(Source data)

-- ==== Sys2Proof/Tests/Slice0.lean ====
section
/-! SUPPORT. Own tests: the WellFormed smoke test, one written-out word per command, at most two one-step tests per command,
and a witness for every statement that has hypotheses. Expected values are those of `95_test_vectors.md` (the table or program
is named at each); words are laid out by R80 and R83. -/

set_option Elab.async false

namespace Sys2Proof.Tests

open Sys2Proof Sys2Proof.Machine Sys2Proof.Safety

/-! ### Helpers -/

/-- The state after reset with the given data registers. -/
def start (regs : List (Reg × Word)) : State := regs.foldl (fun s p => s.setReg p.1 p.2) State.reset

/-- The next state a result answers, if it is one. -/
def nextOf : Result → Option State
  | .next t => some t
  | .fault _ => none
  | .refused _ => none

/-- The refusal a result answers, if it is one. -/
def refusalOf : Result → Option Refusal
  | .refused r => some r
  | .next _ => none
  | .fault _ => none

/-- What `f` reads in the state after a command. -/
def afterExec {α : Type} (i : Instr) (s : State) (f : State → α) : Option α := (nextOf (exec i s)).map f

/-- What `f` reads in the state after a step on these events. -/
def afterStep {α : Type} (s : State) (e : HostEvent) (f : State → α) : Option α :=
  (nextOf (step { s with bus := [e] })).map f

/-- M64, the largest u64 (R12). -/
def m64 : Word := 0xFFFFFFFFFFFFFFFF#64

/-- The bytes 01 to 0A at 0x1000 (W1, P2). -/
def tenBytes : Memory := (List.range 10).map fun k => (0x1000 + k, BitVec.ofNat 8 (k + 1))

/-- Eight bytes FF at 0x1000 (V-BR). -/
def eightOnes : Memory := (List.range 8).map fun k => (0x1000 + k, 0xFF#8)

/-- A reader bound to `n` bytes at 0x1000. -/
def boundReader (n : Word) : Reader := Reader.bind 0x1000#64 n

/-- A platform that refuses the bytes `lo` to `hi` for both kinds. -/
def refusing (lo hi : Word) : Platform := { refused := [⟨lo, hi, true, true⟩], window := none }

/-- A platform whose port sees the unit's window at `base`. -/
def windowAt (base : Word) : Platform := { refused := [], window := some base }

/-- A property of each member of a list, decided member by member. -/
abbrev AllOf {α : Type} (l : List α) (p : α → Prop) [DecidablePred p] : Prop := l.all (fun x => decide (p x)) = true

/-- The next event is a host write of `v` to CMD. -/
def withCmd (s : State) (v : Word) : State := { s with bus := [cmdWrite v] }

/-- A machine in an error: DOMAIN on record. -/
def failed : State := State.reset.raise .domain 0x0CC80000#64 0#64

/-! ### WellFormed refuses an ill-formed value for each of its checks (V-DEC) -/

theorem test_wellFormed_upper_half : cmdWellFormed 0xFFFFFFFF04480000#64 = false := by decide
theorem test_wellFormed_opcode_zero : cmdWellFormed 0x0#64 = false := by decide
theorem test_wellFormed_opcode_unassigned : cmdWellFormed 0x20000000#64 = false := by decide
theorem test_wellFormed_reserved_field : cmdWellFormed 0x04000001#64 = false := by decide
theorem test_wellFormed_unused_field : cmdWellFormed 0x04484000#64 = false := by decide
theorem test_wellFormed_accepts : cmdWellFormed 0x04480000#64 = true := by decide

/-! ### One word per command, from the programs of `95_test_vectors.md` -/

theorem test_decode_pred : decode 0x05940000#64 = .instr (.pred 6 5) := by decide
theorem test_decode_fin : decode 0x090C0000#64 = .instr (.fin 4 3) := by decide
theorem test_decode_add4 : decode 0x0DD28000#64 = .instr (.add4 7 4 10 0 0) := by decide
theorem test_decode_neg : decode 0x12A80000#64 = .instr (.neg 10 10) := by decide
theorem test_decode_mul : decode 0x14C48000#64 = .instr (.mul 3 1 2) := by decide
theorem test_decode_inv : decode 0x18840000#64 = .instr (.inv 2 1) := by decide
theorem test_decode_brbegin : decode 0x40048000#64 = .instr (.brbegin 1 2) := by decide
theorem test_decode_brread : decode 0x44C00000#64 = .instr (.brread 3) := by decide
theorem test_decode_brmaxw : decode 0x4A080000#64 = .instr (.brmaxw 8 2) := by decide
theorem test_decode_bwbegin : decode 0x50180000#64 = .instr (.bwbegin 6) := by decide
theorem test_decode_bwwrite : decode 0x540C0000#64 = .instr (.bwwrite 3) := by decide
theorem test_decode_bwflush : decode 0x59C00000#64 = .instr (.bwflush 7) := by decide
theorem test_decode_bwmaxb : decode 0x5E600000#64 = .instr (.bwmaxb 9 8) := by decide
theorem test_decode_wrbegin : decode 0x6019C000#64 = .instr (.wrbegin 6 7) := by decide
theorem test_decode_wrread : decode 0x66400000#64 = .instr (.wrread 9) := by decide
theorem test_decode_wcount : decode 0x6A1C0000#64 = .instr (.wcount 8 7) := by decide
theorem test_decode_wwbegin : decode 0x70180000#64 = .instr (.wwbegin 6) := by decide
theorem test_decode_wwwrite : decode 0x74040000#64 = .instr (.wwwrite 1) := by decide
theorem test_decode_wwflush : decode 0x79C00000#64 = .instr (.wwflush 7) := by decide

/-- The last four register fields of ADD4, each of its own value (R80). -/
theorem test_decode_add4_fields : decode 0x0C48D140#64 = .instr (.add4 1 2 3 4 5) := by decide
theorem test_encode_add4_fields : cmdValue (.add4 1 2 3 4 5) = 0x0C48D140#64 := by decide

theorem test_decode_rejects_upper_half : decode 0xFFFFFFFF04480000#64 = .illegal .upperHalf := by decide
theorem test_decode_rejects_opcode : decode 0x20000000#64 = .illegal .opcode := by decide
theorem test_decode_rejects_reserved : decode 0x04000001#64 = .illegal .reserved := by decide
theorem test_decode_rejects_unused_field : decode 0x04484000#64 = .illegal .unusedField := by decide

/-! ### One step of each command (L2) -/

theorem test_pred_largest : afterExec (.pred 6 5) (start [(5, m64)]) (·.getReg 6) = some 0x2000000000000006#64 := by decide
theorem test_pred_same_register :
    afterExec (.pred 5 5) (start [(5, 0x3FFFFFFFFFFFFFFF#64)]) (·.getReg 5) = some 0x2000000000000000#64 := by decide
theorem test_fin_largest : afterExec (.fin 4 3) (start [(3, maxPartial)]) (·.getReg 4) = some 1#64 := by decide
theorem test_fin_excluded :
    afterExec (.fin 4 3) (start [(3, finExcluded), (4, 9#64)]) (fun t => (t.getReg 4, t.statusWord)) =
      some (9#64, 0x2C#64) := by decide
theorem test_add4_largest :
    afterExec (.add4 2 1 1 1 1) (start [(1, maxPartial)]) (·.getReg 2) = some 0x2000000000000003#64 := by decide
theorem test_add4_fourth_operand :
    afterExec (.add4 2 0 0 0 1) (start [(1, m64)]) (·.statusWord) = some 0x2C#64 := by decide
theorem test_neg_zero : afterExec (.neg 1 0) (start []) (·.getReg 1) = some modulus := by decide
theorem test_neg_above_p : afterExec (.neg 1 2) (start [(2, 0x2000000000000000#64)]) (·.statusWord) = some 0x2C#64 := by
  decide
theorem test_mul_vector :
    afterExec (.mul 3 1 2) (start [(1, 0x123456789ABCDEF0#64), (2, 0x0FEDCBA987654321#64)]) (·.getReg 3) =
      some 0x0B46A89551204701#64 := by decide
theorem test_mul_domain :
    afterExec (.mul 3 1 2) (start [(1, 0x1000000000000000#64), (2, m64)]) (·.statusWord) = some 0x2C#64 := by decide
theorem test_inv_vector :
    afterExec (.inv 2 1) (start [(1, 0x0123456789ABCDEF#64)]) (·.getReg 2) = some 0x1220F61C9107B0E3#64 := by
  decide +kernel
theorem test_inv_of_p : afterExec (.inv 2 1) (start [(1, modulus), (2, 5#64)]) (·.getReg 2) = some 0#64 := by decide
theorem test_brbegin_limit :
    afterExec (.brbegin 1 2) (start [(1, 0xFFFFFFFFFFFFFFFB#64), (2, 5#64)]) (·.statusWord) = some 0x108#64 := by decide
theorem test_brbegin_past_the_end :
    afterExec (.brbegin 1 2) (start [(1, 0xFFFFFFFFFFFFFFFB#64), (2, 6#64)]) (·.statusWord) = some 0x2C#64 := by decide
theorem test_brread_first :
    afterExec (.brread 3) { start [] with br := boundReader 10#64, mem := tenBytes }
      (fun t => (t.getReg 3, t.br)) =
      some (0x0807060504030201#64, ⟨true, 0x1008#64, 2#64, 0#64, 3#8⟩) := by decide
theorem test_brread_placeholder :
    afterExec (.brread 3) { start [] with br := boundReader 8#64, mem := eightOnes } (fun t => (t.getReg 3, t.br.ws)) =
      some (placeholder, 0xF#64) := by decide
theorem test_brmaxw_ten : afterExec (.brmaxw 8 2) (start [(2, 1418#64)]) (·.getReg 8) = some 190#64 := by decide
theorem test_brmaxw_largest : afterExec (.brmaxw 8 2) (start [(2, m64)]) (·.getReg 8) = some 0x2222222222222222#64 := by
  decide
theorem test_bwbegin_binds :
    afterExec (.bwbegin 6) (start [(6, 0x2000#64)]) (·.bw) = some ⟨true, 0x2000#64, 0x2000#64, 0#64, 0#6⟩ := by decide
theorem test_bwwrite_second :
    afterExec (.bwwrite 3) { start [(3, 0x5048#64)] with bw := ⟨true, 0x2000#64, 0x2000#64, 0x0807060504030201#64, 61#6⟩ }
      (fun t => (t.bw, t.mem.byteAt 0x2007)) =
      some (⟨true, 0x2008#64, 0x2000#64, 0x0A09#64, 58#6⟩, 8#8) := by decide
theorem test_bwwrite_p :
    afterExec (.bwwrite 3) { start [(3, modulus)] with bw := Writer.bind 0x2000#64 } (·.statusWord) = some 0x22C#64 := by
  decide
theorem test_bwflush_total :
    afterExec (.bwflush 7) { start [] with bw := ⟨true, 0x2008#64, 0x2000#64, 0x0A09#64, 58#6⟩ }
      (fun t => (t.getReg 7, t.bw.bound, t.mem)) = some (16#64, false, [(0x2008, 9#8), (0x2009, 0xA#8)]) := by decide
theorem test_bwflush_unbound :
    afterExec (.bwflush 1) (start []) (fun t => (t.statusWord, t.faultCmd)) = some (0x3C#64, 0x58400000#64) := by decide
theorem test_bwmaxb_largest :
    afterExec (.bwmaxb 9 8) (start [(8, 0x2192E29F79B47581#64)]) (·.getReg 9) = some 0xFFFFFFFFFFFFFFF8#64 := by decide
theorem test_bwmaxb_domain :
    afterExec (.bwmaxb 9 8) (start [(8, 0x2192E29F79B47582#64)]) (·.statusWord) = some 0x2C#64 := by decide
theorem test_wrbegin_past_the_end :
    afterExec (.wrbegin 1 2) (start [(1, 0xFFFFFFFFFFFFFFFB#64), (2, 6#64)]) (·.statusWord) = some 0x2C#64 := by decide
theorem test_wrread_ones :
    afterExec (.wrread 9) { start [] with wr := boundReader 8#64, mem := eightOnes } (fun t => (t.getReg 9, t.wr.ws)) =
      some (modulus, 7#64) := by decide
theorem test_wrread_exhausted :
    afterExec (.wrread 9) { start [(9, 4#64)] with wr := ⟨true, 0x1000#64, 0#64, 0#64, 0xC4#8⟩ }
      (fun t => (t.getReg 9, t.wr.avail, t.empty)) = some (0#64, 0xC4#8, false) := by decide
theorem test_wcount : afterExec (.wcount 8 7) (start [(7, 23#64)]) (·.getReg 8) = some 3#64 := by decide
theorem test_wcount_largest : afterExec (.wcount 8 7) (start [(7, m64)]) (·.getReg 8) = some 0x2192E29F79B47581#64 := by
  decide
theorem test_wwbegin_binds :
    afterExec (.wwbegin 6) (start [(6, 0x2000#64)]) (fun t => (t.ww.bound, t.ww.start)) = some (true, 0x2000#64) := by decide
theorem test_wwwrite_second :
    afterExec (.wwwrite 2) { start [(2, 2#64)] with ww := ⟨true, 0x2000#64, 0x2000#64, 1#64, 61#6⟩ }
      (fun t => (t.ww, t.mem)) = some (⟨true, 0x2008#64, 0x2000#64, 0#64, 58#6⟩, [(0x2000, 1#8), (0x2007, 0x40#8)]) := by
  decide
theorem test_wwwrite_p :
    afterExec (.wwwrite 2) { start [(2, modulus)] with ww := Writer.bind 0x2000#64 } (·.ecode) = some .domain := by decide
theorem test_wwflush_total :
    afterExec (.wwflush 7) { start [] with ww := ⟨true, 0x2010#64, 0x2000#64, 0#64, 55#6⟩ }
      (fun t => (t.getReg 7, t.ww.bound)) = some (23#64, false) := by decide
* * *
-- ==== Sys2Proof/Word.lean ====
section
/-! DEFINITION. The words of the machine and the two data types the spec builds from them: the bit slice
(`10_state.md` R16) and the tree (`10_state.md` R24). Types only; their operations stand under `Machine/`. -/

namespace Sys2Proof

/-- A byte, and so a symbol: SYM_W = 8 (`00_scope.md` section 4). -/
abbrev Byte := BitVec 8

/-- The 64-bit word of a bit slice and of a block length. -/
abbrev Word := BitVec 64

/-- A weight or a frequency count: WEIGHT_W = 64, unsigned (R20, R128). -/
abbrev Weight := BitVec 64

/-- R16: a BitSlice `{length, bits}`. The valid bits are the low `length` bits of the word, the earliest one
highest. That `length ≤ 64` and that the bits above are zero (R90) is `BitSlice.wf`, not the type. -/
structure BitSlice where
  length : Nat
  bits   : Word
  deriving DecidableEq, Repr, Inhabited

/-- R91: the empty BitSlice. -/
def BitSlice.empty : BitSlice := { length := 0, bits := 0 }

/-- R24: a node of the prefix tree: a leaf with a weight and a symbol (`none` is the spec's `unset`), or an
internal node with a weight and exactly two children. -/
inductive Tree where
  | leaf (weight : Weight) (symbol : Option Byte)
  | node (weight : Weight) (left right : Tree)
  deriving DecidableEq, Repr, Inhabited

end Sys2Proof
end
---
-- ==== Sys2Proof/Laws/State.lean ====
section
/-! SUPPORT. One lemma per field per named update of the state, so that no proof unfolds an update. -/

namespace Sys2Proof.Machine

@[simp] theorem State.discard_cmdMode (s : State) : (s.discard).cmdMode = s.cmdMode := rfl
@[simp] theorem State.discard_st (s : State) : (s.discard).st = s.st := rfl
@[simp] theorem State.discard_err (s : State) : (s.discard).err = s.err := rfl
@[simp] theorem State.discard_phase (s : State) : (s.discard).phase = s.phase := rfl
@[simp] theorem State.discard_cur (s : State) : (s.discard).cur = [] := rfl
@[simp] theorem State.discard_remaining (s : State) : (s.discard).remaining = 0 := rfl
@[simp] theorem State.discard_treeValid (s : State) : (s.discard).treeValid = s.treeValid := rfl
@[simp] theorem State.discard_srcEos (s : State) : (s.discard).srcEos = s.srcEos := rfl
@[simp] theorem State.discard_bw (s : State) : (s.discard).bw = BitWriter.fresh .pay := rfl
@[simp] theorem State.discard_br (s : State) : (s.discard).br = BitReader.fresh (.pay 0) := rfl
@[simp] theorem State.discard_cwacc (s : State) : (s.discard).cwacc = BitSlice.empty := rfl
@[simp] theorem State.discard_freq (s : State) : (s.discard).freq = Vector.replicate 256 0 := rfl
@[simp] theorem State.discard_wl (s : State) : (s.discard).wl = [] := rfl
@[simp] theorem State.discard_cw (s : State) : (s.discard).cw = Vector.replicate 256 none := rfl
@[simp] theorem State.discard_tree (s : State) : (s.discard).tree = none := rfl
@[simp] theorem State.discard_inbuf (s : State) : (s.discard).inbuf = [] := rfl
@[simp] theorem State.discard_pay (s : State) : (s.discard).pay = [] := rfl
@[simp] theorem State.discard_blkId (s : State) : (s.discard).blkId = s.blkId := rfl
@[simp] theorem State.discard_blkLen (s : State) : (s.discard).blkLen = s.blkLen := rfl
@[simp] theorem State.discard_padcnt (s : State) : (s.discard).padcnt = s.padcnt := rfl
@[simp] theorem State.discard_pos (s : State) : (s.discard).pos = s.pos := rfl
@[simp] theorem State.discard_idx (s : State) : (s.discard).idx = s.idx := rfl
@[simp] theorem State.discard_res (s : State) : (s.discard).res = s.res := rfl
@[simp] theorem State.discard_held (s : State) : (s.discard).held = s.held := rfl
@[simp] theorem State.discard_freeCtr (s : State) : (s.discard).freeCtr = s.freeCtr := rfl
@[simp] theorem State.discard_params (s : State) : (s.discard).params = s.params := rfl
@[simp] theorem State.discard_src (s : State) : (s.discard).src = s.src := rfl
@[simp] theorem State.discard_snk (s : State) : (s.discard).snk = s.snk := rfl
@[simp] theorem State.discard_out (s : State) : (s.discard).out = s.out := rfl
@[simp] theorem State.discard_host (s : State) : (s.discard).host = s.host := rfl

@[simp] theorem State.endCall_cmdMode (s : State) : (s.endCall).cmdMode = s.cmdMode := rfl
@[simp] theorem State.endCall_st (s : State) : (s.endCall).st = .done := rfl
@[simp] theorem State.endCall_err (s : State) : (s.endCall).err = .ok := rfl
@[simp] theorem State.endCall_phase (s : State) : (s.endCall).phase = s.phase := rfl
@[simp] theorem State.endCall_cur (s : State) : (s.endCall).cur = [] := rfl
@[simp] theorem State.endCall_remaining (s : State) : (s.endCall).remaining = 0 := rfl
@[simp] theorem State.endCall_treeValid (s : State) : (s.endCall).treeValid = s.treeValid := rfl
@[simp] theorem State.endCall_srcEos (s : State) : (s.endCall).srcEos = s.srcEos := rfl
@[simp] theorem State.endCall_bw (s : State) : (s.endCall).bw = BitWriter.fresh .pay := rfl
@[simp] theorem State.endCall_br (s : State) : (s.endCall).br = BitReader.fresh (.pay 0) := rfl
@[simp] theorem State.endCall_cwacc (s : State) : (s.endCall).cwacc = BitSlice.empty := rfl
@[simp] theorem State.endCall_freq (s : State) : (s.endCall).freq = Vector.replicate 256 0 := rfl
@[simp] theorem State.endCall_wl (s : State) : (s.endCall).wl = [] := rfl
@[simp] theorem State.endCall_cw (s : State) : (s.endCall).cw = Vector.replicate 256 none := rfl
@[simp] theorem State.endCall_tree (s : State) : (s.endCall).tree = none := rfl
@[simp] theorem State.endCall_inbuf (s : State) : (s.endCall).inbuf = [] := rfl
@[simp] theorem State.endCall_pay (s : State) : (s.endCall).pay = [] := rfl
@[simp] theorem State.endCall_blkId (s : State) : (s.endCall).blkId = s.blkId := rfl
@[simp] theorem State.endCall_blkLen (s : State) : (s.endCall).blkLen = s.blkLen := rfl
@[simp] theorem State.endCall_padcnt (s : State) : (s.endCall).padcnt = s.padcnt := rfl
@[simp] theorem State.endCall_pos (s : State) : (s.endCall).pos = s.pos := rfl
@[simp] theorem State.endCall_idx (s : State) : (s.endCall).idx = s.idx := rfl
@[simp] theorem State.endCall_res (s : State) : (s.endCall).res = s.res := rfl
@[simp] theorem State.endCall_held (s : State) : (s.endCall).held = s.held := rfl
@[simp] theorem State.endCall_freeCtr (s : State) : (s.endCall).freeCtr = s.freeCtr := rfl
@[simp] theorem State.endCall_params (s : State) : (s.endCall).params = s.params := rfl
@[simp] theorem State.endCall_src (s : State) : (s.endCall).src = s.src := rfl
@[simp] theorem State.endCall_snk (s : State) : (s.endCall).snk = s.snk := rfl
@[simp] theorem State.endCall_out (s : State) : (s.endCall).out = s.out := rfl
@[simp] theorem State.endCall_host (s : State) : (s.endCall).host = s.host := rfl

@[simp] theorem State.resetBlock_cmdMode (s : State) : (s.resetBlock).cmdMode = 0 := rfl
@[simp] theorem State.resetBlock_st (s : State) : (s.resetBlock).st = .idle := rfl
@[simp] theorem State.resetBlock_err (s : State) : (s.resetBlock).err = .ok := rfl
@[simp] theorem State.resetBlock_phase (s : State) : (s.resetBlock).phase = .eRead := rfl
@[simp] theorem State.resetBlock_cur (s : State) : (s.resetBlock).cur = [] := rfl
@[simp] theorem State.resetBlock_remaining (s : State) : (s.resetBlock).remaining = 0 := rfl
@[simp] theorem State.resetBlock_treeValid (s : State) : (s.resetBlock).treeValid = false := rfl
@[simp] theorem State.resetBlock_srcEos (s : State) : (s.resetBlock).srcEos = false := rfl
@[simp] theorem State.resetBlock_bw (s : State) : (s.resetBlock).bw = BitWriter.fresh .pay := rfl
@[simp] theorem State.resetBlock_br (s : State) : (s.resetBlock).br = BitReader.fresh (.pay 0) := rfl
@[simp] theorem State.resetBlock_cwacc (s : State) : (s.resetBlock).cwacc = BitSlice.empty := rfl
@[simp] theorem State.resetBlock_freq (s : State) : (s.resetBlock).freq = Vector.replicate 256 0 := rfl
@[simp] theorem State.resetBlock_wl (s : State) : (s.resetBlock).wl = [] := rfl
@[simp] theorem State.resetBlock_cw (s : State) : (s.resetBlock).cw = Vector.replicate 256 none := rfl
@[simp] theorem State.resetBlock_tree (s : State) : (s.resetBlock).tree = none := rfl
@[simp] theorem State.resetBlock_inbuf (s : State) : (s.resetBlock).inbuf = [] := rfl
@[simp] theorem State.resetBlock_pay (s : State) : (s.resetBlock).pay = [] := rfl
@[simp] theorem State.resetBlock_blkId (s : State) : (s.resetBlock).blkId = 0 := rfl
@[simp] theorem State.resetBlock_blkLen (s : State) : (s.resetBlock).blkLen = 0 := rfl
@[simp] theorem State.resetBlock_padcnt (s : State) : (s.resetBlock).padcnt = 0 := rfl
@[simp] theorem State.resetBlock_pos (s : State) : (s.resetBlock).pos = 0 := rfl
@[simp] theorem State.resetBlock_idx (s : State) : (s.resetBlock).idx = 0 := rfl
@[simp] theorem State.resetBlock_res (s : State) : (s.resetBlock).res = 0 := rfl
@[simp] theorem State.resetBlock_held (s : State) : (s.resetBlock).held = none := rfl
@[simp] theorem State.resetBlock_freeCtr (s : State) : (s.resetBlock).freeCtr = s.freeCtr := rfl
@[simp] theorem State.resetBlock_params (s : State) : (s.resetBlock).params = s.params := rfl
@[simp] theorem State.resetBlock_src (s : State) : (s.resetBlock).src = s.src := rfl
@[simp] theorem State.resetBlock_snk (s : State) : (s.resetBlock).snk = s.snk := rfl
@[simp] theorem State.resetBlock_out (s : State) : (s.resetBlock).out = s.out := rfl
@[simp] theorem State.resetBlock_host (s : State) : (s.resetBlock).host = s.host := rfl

» **PROBLEM TO WORK ON**:
Given the records above, return exactly the lines starting at the line containing "(s.endCall).freq = Vector.replicate 256 0 := rfl" and ending at the line containing "(s.endCall).src = s.src := rfl", including both.

» **RESPONSE TO THIS EXERCISE**:
@[simp] theorem State.endCall_freq (s : State) : (s.endCall).freq = Vector.replicate 256 0 := rfl
@[simp] theorem State.endCall_wl (s : State) : (s.endCall).wl = [] := rfl
@[simp] theorem State.endCall_cw (s : State) : (s.endCall).cw = Vector.replicate 256 none := rfl
@[simp] theorem State.endCall_tree (s : State) : (s.endCall).tree = none := rfl
@[simp] theorem State.endCall_inbuf (s : State) : (s.endCall).inbuf = [] := rfl
@[simp] theorem State.endCall_pay (s : State) : (s.endCall).pay = [] := rfl
@[simp] theorem State.endCall_blkId (s : State) : (s.endCall).blkId = s.blkId := rfl
@[simp] theorem State.endCall_blkLen (s : State) : (s.endCall).blkLen = s.blkLen := rfl
@[simp] theorem State.endCall_padcnt (s : State) : (s.endCall).padcnt = s.padcnt := rfl
@[simp] theorem State.endCall_pos (s : State) : (s.endCall).pos = s.pos := rfl
@[simp] theorem State.endCall_idx (s : State) : (s.endCall).idx = s.idx := rfl
@[simp] theorem State.endCall_res (s : State) : (s.endCall).res = s.res := rfl
@[simp] theorem State.endCall_held (s : State) : (s.endCall).held = s.held := rfl
@[simp] theorem State.endCall_freeCtr (s : State) : (s.endCall).freeCtr = s.freeCtr := rfl
@[simp] theorem State.endCall_params (s : State) : (s.endCall).params = s.params := rfl
@[simp] theorem State.endCall_src (s : State) : (s.endCall).src = s.src := rfl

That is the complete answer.